### DIRECTIONS
Give again, exactly as written, each line of the material below starting at the line that contains "q).lines = s.lines := by" and ending at the line that contains "theorem halt_besideRequests (s". Both ends count, and no other line does.

#### DATA FOR THE TASK ####

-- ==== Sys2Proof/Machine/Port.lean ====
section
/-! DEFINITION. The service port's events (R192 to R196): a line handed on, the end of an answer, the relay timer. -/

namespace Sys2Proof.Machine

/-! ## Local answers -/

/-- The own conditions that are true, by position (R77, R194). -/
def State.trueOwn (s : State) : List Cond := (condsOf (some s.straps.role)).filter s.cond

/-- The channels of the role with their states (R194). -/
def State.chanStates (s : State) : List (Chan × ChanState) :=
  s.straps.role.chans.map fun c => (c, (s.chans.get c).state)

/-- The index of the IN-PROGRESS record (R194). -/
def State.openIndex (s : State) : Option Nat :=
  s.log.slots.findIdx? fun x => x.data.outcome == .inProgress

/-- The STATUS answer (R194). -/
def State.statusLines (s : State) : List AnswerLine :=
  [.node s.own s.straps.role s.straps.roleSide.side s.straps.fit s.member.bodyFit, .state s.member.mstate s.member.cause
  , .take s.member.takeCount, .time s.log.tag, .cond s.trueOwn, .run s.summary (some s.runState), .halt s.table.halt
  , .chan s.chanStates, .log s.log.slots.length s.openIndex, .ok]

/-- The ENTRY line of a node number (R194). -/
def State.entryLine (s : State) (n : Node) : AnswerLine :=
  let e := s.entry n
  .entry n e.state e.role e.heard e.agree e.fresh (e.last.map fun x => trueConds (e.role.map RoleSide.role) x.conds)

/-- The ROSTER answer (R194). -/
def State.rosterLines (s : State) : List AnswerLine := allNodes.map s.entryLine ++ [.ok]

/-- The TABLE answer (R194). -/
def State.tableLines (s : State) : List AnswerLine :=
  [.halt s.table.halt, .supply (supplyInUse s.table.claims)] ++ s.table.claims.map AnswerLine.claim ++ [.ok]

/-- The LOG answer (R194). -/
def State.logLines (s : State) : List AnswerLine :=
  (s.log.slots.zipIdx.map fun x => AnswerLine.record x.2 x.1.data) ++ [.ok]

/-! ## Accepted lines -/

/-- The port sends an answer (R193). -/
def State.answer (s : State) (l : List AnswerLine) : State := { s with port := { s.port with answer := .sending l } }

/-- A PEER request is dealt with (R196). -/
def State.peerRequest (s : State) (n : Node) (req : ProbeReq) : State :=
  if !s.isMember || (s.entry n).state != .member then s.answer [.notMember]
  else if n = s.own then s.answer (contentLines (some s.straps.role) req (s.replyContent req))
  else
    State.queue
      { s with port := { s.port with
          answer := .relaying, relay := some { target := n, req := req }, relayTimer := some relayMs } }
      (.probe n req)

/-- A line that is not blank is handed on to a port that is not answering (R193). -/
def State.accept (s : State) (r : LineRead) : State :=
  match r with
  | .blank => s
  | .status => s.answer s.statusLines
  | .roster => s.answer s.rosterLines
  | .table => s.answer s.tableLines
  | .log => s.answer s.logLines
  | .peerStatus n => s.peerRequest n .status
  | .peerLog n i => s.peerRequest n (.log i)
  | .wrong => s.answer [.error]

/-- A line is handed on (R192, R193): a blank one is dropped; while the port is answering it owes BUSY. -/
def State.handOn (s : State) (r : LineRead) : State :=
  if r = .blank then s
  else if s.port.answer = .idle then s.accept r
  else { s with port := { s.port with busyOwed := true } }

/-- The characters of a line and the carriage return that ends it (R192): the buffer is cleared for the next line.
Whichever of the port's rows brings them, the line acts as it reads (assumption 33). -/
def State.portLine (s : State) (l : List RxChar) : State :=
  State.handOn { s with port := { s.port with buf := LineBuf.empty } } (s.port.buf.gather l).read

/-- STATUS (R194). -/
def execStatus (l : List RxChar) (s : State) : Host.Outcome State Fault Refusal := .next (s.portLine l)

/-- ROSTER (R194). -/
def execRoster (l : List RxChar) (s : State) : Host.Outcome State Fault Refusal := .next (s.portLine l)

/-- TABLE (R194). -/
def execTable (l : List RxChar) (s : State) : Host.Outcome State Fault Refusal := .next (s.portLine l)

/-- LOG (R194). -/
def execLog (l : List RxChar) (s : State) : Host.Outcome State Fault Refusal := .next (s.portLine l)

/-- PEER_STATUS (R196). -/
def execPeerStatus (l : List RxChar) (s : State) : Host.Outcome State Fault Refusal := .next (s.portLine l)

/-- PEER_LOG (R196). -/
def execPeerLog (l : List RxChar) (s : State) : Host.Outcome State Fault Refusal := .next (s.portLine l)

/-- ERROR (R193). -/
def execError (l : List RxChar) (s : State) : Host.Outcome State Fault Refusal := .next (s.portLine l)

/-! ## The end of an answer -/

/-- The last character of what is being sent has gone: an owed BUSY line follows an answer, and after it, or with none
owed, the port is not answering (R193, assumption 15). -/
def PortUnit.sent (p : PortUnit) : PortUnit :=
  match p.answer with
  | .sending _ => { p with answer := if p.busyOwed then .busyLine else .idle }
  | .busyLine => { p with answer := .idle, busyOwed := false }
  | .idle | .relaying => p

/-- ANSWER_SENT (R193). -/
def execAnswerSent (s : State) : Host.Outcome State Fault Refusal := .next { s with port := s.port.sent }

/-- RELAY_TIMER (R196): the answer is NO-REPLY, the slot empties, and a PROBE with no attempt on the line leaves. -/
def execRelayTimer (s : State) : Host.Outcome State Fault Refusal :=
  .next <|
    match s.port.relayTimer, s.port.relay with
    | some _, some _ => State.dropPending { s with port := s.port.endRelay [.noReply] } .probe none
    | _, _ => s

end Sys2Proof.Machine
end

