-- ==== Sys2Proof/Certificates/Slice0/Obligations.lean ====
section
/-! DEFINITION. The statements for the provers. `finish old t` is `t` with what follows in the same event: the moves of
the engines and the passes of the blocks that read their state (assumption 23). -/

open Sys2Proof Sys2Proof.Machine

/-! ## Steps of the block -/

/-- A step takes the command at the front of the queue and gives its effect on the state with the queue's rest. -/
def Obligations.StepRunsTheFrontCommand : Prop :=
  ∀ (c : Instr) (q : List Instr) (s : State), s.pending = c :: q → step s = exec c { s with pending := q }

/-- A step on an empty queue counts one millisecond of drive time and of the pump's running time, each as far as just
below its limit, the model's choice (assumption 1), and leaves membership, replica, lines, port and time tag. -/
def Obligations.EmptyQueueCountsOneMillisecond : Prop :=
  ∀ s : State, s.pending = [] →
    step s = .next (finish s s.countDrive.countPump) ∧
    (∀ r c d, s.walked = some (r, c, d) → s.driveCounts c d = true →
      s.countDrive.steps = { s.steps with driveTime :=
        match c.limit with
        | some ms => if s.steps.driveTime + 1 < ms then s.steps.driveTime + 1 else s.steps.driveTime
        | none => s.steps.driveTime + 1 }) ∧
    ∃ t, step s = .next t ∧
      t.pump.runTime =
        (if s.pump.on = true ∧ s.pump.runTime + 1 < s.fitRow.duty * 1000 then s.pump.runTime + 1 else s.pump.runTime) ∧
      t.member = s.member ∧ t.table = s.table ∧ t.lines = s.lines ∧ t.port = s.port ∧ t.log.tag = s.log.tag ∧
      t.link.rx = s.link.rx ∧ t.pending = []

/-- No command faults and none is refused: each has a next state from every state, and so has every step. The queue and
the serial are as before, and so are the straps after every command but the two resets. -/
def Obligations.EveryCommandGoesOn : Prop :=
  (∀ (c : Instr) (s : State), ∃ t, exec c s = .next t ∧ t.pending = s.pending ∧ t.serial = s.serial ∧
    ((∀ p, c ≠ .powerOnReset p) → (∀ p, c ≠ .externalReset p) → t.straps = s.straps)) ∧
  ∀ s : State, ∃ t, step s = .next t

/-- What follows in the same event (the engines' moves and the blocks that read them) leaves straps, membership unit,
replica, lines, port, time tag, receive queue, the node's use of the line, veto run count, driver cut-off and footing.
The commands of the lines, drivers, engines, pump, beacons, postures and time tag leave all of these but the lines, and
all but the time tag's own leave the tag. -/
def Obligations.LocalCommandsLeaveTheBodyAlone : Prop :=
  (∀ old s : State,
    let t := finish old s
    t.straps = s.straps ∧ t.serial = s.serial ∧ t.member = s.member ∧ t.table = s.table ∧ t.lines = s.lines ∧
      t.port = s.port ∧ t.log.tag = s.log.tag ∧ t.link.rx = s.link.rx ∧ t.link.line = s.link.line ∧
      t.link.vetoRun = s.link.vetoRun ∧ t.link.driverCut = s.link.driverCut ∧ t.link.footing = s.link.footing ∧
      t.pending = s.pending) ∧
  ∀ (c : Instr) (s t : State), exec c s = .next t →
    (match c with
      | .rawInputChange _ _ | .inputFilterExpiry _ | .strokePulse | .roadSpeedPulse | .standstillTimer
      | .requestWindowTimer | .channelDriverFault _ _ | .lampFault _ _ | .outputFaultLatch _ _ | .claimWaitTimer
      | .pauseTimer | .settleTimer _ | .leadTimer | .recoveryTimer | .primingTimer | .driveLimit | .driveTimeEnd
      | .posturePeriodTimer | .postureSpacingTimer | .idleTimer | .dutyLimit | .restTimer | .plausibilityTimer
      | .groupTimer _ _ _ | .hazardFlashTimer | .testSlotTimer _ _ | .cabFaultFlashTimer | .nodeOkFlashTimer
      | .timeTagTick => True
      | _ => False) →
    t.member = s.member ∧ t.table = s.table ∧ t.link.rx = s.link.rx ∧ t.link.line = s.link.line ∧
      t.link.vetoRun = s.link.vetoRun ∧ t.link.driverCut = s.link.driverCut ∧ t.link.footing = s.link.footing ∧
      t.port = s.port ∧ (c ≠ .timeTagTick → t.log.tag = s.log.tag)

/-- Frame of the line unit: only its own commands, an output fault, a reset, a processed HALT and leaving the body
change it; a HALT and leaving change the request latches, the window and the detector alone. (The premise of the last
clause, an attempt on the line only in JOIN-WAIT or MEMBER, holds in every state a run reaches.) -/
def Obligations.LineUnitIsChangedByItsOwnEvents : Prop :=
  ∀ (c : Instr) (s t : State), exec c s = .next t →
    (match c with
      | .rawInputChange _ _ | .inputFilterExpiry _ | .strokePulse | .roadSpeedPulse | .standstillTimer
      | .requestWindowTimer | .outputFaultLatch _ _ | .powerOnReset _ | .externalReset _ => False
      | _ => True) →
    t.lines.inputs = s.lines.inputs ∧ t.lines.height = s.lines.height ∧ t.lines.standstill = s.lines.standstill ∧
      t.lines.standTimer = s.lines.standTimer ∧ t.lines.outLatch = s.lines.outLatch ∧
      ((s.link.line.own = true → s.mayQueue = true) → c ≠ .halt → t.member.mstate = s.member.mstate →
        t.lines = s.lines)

####
#### DATA FOR THE TASK ####

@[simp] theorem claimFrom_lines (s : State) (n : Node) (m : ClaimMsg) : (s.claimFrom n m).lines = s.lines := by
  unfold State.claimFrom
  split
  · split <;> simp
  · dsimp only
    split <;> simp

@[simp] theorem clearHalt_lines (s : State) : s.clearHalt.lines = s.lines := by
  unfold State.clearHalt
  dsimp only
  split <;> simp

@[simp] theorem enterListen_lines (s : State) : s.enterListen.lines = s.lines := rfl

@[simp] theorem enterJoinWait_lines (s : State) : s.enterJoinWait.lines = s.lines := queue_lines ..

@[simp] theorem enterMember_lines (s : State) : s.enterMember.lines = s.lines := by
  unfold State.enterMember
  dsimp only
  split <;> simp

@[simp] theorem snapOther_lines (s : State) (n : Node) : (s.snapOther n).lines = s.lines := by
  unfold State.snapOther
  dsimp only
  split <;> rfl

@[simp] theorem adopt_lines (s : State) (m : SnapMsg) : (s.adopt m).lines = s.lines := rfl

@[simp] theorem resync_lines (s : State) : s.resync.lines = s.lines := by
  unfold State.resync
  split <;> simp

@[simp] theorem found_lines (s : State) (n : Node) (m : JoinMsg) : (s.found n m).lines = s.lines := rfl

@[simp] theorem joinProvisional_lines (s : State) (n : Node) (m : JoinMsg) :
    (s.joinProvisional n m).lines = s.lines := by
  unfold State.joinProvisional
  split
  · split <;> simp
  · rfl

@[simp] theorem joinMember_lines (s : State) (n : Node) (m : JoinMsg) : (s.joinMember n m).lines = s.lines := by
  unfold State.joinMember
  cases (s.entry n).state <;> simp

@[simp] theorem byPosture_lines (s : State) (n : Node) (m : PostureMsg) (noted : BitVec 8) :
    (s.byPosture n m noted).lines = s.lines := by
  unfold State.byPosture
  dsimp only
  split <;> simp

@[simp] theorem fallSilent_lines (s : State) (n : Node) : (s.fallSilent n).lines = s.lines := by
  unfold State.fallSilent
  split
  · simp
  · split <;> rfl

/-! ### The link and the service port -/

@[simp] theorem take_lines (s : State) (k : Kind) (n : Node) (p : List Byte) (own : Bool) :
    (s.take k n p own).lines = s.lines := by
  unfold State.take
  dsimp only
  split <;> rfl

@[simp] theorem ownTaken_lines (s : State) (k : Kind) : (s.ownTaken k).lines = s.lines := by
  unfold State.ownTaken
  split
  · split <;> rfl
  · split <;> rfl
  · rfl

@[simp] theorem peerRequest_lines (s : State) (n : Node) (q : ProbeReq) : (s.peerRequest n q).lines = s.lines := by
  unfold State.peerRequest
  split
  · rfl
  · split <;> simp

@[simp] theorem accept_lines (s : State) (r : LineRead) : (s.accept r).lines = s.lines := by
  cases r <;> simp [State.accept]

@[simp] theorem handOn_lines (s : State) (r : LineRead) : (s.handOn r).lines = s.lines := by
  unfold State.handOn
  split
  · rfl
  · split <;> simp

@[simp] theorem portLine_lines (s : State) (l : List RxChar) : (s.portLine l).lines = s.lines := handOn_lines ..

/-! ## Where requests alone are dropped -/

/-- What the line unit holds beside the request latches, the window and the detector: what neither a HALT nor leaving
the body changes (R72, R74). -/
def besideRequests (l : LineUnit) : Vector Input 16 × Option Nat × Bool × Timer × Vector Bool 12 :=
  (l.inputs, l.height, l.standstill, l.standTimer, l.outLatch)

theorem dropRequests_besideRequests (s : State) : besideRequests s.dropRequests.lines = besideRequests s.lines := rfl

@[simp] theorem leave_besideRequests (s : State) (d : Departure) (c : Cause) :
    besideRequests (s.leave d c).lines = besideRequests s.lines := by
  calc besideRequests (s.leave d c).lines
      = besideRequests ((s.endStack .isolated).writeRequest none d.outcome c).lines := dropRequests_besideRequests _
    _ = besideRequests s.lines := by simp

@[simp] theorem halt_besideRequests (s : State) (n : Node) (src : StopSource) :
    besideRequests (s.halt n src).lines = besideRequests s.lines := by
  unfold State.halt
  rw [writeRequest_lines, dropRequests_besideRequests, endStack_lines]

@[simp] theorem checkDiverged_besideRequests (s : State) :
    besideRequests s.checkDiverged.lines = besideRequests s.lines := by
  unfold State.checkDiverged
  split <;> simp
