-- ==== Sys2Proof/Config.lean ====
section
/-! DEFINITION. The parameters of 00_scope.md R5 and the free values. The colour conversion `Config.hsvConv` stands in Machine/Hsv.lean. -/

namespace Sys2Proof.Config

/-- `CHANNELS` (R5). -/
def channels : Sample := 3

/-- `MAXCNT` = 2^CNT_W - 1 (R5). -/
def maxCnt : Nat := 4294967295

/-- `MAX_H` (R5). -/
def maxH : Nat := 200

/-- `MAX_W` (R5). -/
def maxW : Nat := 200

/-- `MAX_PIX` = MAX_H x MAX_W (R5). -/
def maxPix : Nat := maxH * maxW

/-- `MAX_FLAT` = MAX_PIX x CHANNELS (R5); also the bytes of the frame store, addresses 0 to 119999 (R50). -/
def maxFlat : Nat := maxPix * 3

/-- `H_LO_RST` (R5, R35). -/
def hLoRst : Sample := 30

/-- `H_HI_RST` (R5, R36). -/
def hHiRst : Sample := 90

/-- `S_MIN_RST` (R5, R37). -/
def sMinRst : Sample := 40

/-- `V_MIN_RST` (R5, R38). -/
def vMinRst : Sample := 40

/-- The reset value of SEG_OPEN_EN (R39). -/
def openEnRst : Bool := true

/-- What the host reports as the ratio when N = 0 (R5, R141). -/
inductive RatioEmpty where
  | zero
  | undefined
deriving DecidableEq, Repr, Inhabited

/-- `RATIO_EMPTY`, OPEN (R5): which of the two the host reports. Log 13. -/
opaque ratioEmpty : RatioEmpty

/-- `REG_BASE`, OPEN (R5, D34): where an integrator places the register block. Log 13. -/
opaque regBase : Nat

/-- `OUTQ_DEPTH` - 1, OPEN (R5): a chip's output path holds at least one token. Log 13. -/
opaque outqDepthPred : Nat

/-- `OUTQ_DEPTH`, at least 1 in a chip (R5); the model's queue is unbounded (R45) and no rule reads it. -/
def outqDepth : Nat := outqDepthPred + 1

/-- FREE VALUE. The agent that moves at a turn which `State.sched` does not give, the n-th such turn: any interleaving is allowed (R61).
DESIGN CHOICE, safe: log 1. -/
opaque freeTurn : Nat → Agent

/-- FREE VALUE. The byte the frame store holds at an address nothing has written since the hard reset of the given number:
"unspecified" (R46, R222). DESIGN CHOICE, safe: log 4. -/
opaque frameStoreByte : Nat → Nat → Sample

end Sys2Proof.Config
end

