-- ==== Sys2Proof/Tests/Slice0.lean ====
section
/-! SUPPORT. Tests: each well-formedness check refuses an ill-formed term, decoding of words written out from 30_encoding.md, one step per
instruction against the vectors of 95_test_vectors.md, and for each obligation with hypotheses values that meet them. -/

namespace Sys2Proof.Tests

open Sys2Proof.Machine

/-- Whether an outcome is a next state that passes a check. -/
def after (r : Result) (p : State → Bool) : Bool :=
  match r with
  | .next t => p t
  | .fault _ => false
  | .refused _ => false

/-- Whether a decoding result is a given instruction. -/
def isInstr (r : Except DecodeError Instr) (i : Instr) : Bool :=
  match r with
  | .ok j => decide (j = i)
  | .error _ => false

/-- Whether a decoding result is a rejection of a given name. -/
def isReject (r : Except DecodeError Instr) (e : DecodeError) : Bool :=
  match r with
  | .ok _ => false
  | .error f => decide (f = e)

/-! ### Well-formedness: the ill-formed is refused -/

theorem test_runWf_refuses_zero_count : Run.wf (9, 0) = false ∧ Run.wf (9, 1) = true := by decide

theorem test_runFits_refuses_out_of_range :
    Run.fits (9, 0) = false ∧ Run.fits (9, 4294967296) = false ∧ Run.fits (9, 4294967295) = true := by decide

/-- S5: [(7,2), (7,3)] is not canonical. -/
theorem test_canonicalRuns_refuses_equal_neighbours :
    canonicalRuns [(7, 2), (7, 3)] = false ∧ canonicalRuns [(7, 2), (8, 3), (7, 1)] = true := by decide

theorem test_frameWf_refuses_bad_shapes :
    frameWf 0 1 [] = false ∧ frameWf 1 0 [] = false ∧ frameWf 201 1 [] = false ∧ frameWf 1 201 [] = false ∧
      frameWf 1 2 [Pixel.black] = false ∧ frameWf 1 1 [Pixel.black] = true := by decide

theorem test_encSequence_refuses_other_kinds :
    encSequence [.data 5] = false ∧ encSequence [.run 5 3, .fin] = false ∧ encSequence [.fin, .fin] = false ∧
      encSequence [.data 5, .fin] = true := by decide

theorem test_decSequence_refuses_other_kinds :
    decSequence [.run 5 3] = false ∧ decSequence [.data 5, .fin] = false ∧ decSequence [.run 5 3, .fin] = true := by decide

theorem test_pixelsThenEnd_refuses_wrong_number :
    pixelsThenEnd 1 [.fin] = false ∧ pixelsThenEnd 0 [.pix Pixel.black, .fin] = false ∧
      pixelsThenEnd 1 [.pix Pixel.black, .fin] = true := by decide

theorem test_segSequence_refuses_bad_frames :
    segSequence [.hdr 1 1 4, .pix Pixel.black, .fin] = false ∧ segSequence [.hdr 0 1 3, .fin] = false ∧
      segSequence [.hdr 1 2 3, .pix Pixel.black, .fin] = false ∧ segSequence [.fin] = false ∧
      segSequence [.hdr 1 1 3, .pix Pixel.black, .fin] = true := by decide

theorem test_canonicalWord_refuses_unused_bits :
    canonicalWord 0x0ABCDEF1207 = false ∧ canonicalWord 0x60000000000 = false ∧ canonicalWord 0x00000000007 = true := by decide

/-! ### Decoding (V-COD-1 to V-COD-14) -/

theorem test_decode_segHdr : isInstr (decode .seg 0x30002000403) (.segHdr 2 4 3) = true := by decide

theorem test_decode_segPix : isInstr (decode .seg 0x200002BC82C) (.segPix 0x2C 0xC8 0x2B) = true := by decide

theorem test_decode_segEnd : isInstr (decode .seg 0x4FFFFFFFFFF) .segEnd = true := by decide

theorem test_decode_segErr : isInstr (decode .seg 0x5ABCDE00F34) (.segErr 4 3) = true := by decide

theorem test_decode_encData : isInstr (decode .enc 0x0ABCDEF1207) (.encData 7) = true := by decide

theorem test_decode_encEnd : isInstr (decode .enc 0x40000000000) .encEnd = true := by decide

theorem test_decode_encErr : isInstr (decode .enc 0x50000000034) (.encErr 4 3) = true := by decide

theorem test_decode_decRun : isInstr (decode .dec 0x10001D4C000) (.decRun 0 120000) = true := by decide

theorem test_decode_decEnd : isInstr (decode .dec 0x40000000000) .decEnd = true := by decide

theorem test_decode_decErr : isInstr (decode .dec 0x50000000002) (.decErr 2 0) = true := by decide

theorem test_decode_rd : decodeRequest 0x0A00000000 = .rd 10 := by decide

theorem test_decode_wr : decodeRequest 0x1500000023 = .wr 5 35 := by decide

####
#### DATA FOR THE TASK ####

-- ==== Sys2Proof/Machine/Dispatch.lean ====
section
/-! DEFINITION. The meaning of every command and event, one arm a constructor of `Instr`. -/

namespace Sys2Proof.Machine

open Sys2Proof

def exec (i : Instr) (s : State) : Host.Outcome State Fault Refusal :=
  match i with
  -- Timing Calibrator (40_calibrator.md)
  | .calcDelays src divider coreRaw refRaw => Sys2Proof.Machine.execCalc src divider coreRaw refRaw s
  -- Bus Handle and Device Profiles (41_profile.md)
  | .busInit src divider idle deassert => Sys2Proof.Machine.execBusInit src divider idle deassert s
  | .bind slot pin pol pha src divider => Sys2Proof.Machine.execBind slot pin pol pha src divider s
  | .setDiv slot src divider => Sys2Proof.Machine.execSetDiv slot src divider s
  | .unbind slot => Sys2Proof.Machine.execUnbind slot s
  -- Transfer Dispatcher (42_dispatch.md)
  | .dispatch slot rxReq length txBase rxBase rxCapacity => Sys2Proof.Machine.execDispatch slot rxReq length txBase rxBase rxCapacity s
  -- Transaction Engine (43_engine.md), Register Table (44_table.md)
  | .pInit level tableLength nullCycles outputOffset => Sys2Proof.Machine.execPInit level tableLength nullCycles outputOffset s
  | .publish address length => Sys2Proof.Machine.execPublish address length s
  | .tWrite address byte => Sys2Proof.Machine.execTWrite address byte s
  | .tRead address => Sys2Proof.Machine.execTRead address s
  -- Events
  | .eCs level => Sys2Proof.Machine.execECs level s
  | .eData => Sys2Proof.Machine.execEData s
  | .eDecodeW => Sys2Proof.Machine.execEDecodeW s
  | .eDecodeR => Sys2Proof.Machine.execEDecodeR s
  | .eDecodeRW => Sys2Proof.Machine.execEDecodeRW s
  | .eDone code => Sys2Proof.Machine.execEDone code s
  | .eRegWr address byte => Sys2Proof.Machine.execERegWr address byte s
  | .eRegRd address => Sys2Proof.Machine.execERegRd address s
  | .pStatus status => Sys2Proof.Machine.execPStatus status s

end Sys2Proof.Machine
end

####

### ANSWER SECTION
@[simp] theorem peerRequest_lines (s : State) (n : Node) (q : ProbeReq) : (s.peerRequest n q).lines = s.lines := by
  unfold State.peerRequest
  split
  · rfl
  · split <;> simp

@[simp] theorem accept_lines (s : State) (r : LineRead) : (s.accept r).lines = s.lines := by
  cases r <;> simp [State.accept]

@[simp] theorem handOn_lines (s : State) (r : LineRead) : (s.handOn r).lines = s.lines := by
  unfold State.handOn
  split
  · rfl
  · split <;> simp

@[simp] theorem portLine_lines (s : State) (l : List RxChar) : (s.portLine l).lines = s.lines := handOn_lines ..

/-! ## Where requests alone are dropped -/

/-- What the line unit holds beside the request latches, the window and the detector: what neither a HALT nor leaving
the body changes (R72, R74). -/
def besideRequests (l : LineUnit) : Vector Input 16 × Option Nat × Bool × Timer × Vector Bool 12 :=
  (l.inputs, l.height, l.standstill, l.standTimer, l.outLatch)

theorem dropRequests_besideRequests (s : State) : besideRequests s.dropRequests.lines = besideRequests s.lines := rfl

@[simp] theorem leave_besideRequests (s : State) (d : Departure) (c : Cause) :
    besideRequests (s.leave d c).lines = besideRequests s.lines := by
  calc besideRequests (s.leave d c).lines
      = besideRequests ((s.endStack .isolated).writeRequest none d.outcome c).lines := dropRequests_besideRequests _
    _ = besideRequests s.lines := by simp

@[simp] theorem halt_besideRequests (s : State) (n : Node) (src : StopSource) :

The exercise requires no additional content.